[Work task] There is one span to output from the data below: the lines starting at the line with "is written. -/" and ending at the line with "b).mem = s.mem := rfl". Output it exactly, ends included, nothing more.

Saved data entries
◇ ◇ ◇ ◇ ◇ ◇ ◇
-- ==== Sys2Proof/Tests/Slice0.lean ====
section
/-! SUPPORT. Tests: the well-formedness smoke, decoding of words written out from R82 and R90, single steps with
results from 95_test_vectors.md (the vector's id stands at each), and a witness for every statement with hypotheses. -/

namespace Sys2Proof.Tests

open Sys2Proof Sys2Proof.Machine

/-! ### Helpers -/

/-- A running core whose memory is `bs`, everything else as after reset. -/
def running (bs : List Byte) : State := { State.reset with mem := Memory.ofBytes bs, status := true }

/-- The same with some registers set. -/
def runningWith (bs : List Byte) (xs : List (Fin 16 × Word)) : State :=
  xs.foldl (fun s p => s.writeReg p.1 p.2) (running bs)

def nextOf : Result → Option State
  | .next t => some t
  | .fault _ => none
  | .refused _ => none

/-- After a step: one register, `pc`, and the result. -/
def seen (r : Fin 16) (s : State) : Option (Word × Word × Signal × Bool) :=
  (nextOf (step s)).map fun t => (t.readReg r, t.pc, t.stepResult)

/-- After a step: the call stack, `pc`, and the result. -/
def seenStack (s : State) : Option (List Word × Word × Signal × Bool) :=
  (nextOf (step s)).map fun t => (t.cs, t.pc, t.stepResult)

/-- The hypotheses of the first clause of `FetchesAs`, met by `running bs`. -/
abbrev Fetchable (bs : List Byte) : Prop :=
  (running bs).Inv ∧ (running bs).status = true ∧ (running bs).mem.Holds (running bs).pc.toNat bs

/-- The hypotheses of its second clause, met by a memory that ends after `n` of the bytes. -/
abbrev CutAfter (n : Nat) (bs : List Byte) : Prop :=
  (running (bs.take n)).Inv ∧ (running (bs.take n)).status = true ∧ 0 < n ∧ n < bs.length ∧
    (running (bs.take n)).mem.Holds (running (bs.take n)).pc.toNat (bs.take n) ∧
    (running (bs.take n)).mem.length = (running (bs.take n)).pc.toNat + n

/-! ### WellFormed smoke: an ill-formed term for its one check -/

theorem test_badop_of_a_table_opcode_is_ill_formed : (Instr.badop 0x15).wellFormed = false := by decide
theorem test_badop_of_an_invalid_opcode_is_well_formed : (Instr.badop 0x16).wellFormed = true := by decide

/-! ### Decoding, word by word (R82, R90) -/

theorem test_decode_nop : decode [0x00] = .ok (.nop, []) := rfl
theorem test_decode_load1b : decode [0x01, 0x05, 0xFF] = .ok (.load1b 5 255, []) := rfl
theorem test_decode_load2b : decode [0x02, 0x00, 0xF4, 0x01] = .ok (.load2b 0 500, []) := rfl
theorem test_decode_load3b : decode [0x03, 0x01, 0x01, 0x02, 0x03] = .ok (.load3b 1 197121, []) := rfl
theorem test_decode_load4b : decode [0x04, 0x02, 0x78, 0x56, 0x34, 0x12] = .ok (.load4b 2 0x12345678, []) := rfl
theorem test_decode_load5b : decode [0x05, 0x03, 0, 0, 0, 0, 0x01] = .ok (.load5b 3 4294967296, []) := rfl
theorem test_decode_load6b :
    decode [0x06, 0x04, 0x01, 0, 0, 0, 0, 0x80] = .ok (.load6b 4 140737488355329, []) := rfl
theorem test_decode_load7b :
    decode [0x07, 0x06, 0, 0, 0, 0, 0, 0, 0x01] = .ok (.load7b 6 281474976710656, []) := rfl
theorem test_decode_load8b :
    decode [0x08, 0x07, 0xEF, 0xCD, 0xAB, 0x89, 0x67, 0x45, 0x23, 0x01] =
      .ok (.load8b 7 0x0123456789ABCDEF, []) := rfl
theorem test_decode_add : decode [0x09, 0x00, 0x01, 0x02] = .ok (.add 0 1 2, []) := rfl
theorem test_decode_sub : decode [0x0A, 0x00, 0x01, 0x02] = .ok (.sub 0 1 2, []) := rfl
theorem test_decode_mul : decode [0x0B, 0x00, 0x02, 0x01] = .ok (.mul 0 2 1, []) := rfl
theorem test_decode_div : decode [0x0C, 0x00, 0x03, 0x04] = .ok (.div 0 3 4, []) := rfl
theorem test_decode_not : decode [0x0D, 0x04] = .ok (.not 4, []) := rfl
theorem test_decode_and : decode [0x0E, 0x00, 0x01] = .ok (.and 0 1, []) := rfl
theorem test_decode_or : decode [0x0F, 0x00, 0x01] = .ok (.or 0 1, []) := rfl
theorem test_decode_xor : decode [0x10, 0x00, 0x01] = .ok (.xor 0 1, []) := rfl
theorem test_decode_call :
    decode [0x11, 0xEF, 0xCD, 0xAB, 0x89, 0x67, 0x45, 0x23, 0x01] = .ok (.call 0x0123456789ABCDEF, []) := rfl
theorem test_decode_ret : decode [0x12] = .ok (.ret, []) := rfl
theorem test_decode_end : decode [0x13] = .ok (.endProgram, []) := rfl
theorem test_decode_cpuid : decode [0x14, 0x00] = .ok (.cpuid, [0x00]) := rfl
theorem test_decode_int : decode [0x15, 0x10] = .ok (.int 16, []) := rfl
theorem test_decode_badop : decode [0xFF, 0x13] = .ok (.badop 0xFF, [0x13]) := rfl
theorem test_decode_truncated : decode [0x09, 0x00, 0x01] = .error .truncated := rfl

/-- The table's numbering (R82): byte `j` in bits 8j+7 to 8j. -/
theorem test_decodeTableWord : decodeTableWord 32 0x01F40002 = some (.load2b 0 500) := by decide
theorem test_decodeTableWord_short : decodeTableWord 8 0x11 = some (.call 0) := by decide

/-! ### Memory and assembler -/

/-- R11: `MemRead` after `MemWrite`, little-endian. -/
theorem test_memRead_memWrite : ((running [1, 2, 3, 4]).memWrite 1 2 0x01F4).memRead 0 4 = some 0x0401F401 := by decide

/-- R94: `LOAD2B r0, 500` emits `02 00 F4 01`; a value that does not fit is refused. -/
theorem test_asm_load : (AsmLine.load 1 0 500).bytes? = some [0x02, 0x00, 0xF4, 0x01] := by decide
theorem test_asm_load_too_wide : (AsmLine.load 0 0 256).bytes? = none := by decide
◇ ◇ ◇ ◇ ◇ ◇ ◇
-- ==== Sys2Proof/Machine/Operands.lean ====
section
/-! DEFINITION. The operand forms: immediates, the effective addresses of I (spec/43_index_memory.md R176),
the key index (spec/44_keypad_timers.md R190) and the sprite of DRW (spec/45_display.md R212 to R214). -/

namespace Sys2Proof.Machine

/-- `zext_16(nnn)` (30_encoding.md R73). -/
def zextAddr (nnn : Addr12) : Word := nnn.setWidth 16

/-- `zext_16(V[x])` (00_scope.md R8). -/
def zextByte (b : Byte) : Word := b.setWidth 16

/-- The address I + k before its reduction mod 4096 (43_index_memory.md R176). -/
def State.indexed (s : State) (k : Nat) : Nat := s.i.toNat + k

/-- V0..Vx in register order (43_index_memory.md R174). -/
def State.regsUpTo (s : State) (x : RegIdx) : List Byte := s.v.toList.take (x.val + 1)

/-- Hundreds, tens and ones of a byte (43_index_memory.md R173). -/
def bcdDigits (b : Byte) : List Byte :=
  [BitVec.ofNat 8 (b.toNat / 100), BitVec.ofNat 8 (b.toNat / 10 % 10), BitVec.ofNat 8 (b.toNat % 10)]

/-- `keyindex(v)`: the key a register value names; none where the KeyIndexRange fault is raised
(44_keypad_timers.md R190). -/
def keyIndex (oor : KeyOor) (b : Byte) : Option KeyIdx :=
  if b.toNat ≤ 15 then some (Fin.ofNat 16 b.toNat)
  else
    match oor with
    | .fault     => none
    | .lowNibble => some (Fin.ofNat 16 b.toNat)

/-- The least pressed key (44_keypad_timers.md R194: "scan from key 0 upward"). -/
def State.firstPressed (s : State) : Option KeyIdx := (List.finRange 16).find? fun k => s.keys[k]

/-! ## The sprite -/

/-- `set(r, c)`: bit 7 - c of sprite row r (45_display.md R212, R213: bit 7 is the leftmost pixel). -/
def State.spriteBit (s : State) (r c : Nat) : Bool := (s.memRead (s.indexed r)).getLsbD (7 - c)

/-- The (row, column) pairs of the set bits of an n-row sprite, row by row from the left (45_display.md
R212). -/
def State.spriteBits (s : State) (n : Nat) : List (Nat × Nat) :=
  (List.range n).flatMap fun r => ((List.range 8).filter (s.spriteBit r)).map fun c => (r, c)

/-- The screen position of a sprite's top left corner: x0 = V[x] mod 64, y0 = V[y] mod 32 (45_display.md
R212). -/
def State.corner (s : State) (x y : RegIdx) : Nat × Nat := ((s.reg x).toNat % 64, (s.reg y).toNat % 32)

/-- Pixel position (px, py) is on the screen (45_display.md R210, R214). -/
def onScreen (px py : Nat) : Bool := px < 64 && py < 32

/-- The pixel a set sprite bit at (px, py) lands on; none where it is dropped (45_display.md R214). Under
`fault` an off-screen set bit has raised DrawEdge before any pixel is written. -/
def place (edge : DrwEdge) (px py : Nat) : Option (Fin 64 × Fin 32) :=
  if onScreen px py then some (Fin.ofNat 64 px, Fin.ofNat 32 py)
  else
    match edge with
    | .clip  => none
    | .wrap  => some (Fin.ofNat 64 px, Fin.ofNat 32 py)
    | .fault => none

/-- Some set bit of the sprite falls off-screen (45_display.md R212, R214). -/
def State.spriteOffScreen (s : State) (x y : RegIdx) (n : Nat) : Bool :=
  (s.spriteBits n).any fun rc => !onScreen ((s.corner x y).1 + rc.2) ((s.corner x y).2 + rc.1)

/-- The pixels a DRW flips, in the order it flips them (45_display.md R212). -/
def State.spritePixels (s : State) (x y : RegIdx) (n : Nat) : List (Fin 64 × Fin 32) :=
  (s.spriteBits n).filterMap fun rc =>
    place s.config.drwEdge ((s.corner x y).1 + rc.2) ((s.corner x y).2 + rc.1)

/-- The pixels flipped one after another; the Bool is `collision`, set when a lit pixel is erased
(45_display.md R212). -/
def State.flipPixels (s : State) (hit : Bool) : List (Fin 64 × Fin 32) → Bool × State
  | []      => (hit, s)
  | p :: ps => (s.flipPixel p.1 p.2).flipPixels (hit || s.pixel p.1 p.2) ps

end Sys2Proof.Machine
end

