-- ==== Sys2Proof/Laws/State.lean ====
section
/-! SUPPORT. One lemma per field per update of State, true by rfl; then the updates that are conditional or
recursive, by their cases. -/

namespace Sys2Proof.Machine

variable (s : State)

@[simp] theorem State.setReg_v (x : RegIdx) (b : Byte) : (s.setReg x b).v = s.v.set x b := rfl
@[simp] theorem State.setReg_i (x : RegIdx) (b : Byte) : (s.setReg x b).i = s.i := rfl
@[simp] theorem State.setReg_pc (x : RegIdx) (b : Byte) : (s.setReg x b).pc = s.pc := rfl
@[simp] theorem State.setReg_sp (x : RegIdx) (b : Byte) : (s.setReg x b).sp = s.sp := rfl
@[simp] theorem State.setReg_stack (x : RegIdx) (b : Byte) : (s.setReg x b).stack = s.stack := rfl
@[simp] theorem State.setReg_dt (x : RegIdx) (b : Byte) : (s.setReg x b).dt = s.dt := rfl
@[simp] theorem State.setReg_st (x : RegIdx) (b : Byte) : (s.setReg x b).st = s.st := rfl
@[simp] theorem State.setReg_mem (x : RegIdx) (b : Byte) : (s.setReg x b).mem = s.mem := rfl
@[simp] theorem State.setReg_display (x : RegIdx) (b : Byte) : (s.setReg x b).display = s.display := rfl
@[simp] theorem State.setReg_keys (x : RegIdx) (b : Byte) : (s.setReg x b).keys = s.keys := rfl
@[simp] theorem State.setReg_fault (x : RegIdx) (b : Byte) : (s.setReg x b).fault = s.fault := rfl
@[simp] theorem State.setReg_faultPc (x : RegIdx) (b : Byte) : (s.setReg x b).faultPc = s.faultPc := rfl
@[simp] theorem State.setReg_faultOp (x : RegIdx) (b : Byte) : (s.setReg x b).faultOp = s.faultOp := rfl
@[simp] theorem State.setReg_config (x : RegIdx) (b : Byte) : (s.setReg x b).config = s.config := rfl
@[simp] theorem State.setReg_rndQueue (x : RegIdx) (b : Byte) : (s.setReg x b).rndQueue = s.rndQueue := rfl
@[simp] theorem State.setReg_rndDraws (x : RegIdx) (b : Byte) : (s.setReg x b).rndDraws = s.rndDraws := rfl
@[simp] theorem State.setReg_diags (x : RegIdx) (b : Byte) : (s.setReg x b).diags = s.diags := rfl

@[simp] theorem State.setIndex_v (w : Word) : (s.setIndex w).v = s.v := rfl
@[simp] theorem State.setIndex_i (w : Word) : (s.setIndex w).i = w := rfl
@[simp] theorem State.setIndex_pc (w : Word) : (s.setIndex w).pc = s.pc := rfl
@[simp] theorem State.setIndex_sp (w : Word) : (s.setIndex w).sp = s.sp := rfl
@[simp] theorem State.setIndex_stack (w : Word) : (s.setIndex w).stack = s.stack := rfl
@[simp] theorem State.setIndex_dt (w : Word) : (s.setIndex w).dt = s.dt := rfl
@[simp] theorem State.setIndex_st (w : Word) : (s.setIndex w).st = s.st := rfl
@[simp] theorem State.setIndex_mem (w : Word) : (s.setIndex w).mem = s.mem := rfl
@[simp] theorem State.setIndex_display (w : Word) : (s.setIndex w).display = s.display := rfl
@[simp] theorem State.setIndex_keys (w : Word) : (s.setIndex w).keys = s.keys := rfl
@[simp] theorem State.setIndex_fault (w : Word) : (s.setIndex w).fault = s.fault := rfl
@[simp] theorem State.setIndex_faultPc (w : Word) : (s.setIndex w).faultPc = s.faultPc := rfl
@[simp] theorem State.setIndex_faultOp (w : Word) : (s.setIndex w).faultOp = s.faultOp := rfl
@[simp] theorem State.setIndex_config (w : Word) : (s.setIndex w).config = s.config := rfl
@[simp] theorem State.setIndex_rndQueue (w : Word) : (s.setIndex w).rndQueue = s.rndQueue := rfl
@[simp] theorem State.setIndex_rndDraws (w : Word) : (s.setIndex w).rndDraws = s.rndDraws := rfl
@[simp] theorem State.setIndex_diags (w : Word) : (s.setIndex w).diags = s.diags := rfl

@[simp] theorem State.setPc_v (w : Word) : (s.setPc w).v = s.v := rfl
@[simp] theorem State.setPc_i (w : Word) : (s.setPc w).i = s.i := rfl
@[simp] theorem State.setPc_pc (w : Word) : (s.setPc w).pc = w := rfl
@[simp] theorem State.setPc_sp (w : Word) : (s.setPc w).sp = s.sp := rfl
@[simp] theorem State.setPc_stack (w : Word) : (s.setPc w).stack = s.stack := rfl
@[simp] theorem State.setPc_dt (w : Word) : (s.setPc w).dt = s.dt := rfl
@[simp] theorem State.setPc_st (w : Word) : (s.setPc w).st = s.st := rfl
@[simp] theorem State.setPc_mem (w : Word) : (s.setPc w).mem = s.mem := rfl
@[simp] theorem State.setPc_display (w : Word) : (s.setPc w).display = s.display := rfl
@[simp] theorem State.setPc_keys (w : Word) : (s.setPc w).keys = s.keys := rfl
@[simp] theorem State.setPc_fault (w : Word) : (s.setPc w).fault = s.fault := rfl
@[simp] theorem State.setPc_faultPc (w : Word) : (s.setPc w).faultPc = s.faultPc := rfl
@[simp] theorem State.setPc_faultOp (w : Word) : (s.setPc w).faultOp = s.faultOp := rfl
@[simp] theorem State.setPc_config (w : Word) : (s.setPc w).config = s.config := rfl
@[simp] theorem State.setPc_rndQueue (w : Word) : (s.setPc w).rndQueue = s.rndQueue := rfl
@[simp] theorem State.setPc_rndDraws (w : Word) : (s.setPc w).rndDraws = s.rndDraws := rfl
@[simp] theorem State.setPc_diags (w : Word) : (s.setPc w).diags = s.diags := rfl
◇ ◇ ◇ ◇ ◇ ◇ ◇
[Task solution]
`fault` an off-screen set bit has raised DrawEdge before any pixel is written. -/
def place (edge : DrwEdge) (px py : Nat) : Option (Fin 64 × Fin 32) :=
  if onScreen px py then some (Fin.ofNat 64 px, Fin.ofNat 32 py)
  else
    match edge with
    | .clip  => none
    | .wrap  => some (Fin.ofNat 64 px, Fin.ofNat 32 py)
    | .fault => none

/-- Some set bit of the sprite falls off-screen (45_display.md R212, R214). -/
def State.spriteOffScreen (s : State) (x y : RegIdx) (n : Nat) : Bool :=
  (s.spriteBits n).any fun rc => !onScreen ((s.corner x y).1 + rc.2) ((s.corner x y).2 + rc.1)

/-- The pixels a DRW flips, in the order it flips them (45_display.md R212). -/
def State.spritePixels (s : State) (x y : RegIdx) (n : Nat) : List (Fin 64 × Fin 32) :=
  (s.spriteBits n).filterMap fun rc =>
    place s.config.drwEdge ((s.corner x y).1 + rc.2) ((s.corner x y).2 + rc.1)

/-- The pixels flipped one after another; the Bool is `collision`, set when a lit pixel is erased
(45_display.md R212). -/
def State.flipPixels (s : State) (hit : Bool) : List (Fin 64 × Fin 32) → Bool × State
  | []      => (hit, s)
  | p :: ps => (s.flipPixel p.1 p.2).flipPixels (hit || s.pixel p.1 p.2) ps

end Sys2Proof.Machine
end

-- ==== Sys2Proof/Laws/State.lean ====
section
/-! SUPPORT. One lemma per field per update of State, true by rfl; then the updates that are conditional or
recursive, by their cases. -/

namespace Sys2Proof.Machine

variable (s : State)

@[simp] theorem State.setReg_v (x : RegIdx) (b : Byte) : (s.setReg x b).v = s.v.set x b := rfl
@[simp] theorem State.setReg_i (x : RegIdx) (b : Byte) : (s.setReg x b).i = s.i := rfl
@[simp] theorem State.setReg_pc (x : RegIdx) (b : Byte) : (s.setReg x b).pc = s.pc := rfl
@[simp] theorem State.setReg_sp (x : RegIdx) (b : Byte) : (s.setReg x b).sp = s.sp := rfl
@[simp] theorem State.setReg_stack (x : RegIdx) (b : Byte) : (s.setReg x b).stack = s.stack := rfl
@[simp] theorem State.setReg_dt (x : RegIdx) (b : Byte) : (s.setReg x b).dt = s.dt := rfl
@[simp] theorem State.setReg_st (x : RegIdx) (b : Byte) : (s.setReg x b).st = s.st := rfl
@[simp] theorem State.setReg_mem (x : RegIdx) (b : Byte) : (s.setReg x b).mem = s.mem := rfl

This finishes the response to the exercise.